*Your assignment:* From the entries, copy out every line in which the word "skipIf" is found.

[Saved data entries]
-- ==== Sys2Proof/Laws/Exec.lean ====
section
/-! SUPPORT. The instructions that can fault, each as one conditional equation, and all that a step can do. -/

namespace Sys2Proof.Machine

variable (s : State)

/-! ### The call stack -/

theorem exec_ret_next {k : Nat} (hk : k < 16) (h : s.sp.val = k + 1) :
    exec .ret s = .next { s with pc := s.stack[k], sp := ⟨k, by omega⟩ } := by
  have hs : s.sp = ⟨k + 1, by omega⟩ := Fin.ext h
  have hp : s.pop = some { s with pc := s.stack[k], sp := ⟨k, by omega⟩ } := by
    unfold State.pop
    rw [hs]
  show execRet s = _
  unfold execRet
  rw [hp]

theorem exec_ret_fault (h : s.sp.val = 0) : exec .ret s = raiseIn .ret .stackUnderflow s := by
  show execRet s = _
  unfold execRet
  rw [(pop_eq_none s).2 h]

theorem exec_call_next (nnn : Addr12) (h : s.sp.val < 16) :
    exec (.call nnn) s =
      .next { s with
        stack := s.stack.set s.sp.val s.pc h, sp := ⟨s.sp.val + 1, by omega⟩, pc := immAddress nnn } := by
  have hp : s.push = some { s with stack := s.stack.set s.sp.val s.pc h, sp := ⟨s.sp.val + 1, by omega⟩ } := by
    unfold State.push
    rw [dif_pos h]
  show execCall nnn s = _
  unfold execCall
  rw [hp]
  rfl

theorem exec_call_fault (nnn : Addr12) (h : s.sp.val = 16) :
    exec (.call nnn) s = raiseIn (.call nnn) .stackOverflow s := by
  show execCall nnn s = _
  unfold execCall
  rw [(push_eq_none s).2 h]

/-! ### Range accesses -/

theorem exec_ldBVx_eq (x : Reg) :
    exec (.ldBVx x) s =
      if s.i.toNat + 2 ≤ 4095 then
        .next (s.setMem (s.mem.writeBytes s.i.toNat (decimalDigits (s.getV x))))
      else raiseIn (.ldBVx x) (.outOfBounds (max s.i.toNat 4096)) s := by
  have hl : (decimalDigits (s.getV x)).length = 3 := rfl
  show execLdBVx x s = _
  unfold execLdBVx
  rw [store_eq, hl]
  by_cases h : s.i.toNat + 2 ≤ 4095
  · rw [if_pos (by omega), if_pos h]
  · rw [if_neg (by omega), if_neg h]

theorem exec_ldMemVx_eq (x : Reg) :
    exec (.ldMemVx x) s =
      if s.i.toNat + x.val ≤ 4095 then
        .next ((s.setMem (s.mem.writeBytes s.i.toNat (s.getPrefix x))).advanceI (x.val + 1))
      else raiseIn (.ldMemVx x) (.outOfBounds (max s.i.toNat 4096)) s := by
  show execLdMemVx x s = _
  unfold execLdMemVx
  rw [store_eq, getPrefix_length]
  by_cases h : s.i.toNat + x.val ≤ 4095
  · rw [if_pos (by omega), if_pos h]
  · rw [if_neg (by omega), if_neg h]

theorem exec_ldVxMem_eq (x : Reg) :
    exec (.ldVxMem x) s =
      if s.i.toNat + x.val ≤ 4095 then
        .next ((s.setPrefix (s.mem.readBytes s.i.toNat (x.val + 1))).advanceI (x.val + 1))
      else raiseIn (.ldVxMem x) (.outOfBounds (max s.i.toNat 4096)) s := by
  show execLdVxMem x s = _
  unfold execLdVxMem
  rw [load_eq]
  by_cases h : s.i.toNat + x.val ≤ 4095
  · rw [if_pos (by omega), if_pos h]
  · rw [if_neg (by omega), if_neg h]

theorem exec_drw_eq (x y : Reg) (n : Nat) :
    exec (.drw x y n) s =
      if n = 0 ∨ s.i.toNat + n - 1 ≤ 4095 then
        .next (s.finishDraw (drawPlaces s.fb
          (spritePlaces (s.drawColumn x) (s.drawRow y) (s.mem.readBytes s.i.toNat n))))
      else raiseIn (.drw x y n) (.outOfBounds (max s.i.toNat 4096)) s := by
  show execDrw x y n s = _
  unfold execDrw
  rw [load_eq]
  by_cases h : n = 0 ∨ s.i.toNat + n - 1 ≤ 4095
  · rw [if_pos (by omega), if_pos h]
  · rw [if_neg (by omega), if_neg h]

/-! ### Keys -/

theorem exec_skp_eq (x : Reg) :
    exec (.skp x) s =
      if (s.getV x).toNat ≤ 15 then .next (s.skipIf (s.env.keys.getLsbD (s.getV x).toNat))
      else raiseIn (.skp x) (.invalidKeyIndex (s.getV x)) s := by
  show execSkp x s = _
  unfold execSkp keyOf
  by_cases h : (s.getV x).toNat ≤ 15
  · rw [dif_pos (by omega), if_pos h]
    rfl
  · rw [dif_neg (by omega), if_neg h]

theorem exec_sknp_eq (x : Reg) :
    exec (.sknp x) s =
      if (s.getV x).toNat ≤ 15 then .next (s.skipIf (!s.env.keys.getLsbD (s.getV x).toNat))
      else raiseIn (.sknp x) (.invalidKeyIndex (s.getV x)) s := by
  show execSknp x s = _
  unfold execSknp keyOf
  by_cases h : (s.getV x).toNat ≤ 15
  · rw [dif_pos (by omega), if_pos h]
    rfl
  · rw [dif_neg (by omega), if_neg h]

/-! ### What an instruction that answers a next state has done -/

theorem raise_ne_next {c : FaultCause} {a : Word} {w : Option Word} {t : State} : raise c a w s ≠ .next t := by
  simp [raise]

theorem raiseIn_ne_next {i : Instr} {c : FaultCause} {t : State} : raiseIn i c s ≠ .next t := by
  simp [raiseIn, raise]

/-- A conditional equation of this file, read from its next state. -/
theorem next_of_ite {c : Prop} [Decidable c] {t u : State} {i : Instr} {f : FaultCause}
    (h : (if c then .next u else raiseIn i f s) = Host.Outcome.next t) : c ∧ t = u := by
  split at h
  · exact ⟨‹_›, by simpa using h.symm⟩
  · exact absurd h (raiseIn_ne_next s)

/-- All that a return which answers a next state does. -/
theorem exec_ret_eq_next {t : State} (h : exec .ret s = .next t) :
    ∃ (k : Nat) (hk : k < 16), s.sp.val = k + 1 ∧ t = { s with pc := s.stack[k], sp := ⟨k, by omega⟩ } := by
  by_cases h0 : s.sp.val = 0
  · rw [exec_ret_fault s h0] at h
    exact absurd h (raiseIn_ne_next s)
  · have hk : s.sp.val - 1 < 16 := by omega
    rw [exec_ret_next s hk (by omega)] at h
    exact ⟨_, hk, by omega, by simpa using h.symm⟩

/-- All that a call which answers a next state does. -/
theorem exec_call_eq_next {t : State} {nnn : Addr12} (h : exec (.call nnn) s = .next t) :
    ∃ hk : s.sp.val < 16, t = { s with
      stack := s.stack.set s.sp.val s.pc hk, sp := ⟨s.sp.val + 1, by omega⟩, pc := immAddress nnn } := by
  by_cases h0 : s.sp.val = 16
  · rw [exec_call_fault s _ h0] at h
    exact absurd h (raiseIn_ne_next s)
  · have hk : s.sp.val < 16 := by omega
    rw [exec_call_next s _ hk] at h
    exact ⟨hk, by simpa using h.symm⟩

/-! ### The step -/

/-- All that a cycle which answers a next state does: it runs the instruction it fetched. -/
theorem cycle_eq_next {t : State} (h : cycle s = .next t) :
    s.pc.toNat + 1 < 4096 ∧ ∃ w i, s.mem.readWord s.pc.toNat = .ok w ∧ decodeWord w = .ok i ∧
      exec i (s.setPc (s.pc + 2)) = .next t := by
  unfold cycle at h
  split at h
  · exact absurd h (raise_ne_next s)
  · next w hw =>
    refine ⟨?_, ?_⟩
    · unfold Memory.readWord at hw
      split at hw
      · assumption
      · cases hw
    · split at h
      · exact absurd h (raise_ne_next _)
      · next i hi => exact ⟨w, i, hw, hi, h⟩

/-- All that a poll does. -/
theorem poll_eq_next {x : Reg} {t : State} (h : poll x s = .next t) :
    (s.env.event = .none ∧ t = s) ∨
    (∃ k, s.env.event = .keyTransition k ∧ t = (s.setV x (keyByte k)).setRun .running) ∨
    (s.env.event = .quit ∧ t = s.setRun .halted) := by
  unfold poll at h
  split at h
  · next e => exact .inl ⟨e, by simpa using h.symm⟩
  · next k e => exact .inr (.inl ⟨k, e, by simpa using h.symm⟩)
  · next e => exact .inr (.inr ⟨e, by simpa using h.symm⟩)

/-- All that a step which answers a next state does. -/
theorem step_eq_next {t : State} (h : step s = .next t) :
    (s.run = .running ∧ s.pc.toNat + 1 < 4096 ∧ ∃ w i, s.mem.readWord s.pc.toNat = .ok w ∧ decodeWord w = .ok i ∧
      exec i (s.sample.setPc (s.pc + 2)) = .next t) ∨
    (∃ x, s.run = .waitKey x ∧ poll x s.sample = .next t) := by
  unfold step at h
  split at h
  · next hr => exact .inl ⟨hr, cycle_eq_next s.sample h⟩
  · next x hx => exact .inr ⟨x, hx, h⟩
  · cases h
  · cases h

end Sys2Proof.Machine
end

*Exercise output:*
      if (s.getV x).toNat ≤ 15 then .next (s.skipIf (s.env.keys.getLsbD (s.getV x).toNat))
      if (s.getV x).toNat ≤ 15 then .next (s.skipIf (!s.env.keys.getLsbD (s.getV x).toNat))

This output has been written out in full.